Avant de revenir sur son argument douteux et ses excuses ratées, et pour qu’on comprenne bien ce qui est caché ici.


Madhu Bollapally avait 43 ans quand il est mort au Qatar, son corps retrouvé par son colocataire, sans vie, au sol, après une journée de travail au soleil. Sa femme Latha et son fils de 13 ans Rajesh ne comprennent pas. « Il n’avait aucun problème de santé, tout allait bien », a dit Rajesh au Guardian, le quotidien britannique qui a suivi de très près le scandale de la coupe du monde. Comme lui des milliers de travailleurs sont morts officiellement de « morts naturels », mais on sait qu’ils sont morts de fatigue à faire un travail harassant sous la chaleur.
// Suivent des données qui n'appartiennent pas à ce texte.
theorem witness_OrderFaultEndsUnit_traffic :
    let s (w : Bool) := withUnit { unitOf .traffic State.reset with withdrawn := w } (ordered (orderA .traffic false) State.reset)
    ∀ w, (s w).rpt.order = some (orderA .traffic false) ∧ ((s w).rta.unit.map fun u => (u.kind, u.withdrawn)) = some (.traffic, w) := by
  decide +kernel

/-- A's MEASURE at index 4 and SEARCH at index 5, as `f` leaves them. -/
def replaceable (f : Claim → Claim) (s : State) : State :=
  (withClaim 5 .a .search ⟨3, 15, 4, 640, false⟩ (withClaim 4 .a .measure ⟨3, 15, 1, 64, false⟩ s)).onRta fun r => { r with
    claims := r.claims.map (Option.map f) }

theorem witness_SettingsAreReplacedWhole_claims :
    let relaxing := State.reset.onPscOf .a fun p => { p with thr := 3, relaxCount := 3, factor := 2 }
    let s (f : Claim → Claim) := replaceable f relaxing
    let run (c : Claim) : Claim := { c with state := .running }
    let gone (c : Claim) : Claim := { c with withdrawing := true }
    let sleep (thr factor : Nat) := putNat 16 ++ putNat thr ++ putNat 0 ++ putNat factor ++ putNat 1 ++ putNat 60 ++ putNat 0
    let after (thr factor : Nat) := (go .setSleep (ask 0xFF 7 (sleep thr factor) (s id))).pscOf .a
    ((s id).claimOf .a .measure = some (4, newClaim .a .measure ⟨3, 15, 1, 64, false⟩) ∧
      (s run).claimOf .a .measure = some (4, run (newClaim .a .measure ⟨3, 15, 1, 64, false⟩)) ∧
      (s gone).claimOf .a .search = some (5, gone (newClaim .a .search ⟨3, 15, 4, 640, false⟩))) ∧
    ((s id).pscOf .a).relaxed = true ∧ (after 255 8).relaxed = false ∧ ((after 3 8).relaxed = true ∧ (after 3 8).factor = 8) ∧
    ((after 3 2).relaxed = true ∧ (after 3 2).factor = 2) ∧ ((s id).mobOf .a).params.period ≠ 16 ∧ ((s id).mobOf .a).params.searchInterval ≠ 4095 ∧
    (s id).claimOf .b .measure = none := by decide +kernel

/-- A schedule of A. -/
def listenOf : Schedule := scheduleOf cell none [1, 2, 3, 4, 0, 8, 1, 5]

/-- A's schedule set. -/
def scheduled (s : State) : State := s.onPscOf .a fun p => { p with schedule := some listenOf }

theorem witness_TimersAndWaitingMessages_claims :
    let s := queued [passMsg 1024] State.reset
    let l := scheduled (withTxn (txnA .link .psc .linked none (some 0)) (opened (served .a .attended State.reset)))
    s.claimsOk ∧ s.activityOk ∧ (s.sge.queues.get .a).eraseIdx 0 = [] ∧ s.txnsOf .a = [] ∧ l.callsOk ∧ l.sge.waiters = [] ∧
    l.txnBy .a 4 = some (0, txnA .link .psc .linked none (some 0)) ∧ (l.serving .a).any (·.barred) = false ∧
    (go (.linkIdle .a 4) l).activity .a = .camped ∧ (l.record .a).registration ≠ .rejected ∧ (l.pscOf .a).schedule = some listenOf ∧
    l.hasClaim .a .pagingListen = false ∧ l.rta.claims.length = 12 ∧ (taken l.rta.claims).length ≤ 8 := by
  refine ⟨by unfold State.claimsOk; decide +kernel, activityOk_of_check (by decide +kernel), by decide +kernel, by decide +kernel,
    callsOk_of_check (by decide +kernel), ?_⟩
  decide +kernel

theorem witness_UplinkPlacesAndIdents_stepping :
    let t (n : Ident) := some { txnA .pass .host .sent (some 9) none with ident := n }
    let s := State.reset.onSge fun g => { g with txns := t 15 :: t 0 :: g.txns.drop 2, nextIdent := ⟨15, 3⟩ }
    let o : Offer := ⟨some .host, some .pass, 0, none, .pass 20 []⟩
    let plain : Offer := ⟨some .host, none, 0, none, .pass 20 []⟩
    (∀ j, j < 2 → s.sge.nextIdent.get .a + BitVec.ofNat 4 j ∈ s.usedIdents .a) ∧ s.sge.nextIdent.get .a + BitVec.ofNat 4 2 ∉ s.usedIdents .a ∧
    s.takesOffer .a o = true ∧ s.takesOffer .a plain = true ∧ s.nextFreeIdent .a = 1 ∧ (s.offer .a o).2.sge.nextIdent = ⟨2, 3⟩ := by
  decide +kernel

/-- A SIGNALLING of A that runs and is being withdrawn. -/
def leavingClaim : Claim := { newClaim .a .signalling standingWindow with state := .running, withdrawing := true }

theorem witness_UplinkPlacesAndIdents_signalling :
    let q := queued [passMsg 0] State.reset
    let r := q.onRta fun r => { r with claims := r.claims.set 3 (some leavingClaim) }
    let p := withClaim 1 .a .traffic standingWindow q
    q.claimsOk ∧ r.claimsOk ∧ p.claimsOk ∧ q.noneAsked ∧ r.noneAsked ∧ p.noneAsked ∧ p.claimInPlace .a .traffic = true ∧
    (State.reset.sge.queues.get .a = [] ∧ State.reset.txnsOf .a = []) ∧ q.claimInPlace .a .traffic = false ∧ q.sge.queues.get .a ≠ [] ∧
    q.takesClaim .a .signalling ∧ r.claimInPlace .a .traffic = false ∧ r.sge.queues.get .a ≠ [] ∧ r.takesClaim .a .signalling := by
  refine ⟨?_, ?_, ?_, rfl, rfl, rfl, by decide +kernel, by decide +kernel, by decide +kernel, by decide +kernel, .inl (by decide +kernel),
    by decide +kernel, by decide +kernel, .inr ⟨3, leavingClaim, by decide +kernel, .inr rfl⟩⟩ <;> unfold State.claimsOk <;> decide +kernel

theorem witness_UpSignalIsAnswered_claim :
    let s := upSig 16 false (served .a .camped State.reset)
    let p := upSig 16 false (withClaim 1 .a .traffic standingWindow (talking State.reset))
    s.activityOk ∧ p.activityOk ∧ s.claimsOk ∧ p.claimsOk ∧ s.noneAsked ∧ p.noneAsked ∧ s.claimInPlace .a .traffic = false ∧
    s.takesClaim .a .signalling ∧ p.claimInPlace .a .traffic = true ∧ (p.activity .a).isCampedState = true ∧ p.mayAct = true := by
  refine ⟨activityOk_of_check (by decide +kernel), activityOk_of_check (by decide +kernel), ?_, ?_, rfl, rfl, by decide +kernel,
    .inl (by decide +kernel), by decide +kernel, by decide +kernel, by decide +kernel⟩ <;> unfold State.claimsOk <;> decide +kernel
De grands projets d’infrastructure ont été construits au Qatar depuis que la FIFA en 2010 a choisi ce pays pour la Coupe du monde de football 2022. Un nouveau métro, des stades, des hôtels, un aéroport, le Qatar s’est jeté dans un projet colossal. Or une enquête d’Amnesty International a dévoilé que 15 021 travailleurs – uniquement des migrants, pour la plupart indiens, népalais, bengalis, pakistanais – ont péri sur des chantiers au Qatar entre 2010 et 2019, sur des projets avec ou sans lien direct avec la Coupe du monde. Dans 70 % des cas, morts sans explication.

« Quand des hommes relativement jeunes et en bonne santé meurent soudainement après de longues heures de travail par une chaleur extrême, cela incite à s'interroger sur la sécurité des conditions de travail au Qatar. »

Extrait de l’enquête d’Amnesty International


Ce qui est frappant, avec le cas de Madhu Bollapally, c’est cette manière de cacher complètement les causes réelles, en parlant de « mort naturel ». C'est ce que fait le Qatar dans 70 % des cas. Et c’est ni plus ni moins ce que fait Karl Olive avec son histoire de tour Eiffel, dont le sous-entendu est : sur les chantiers il y a des morts, vous n’êtes pas choqués en France (sic), c’est parce qu’on n’y peut rien (sic), donc c’est comme ça, mourir au travail, c’est inévitable, c’est naturel.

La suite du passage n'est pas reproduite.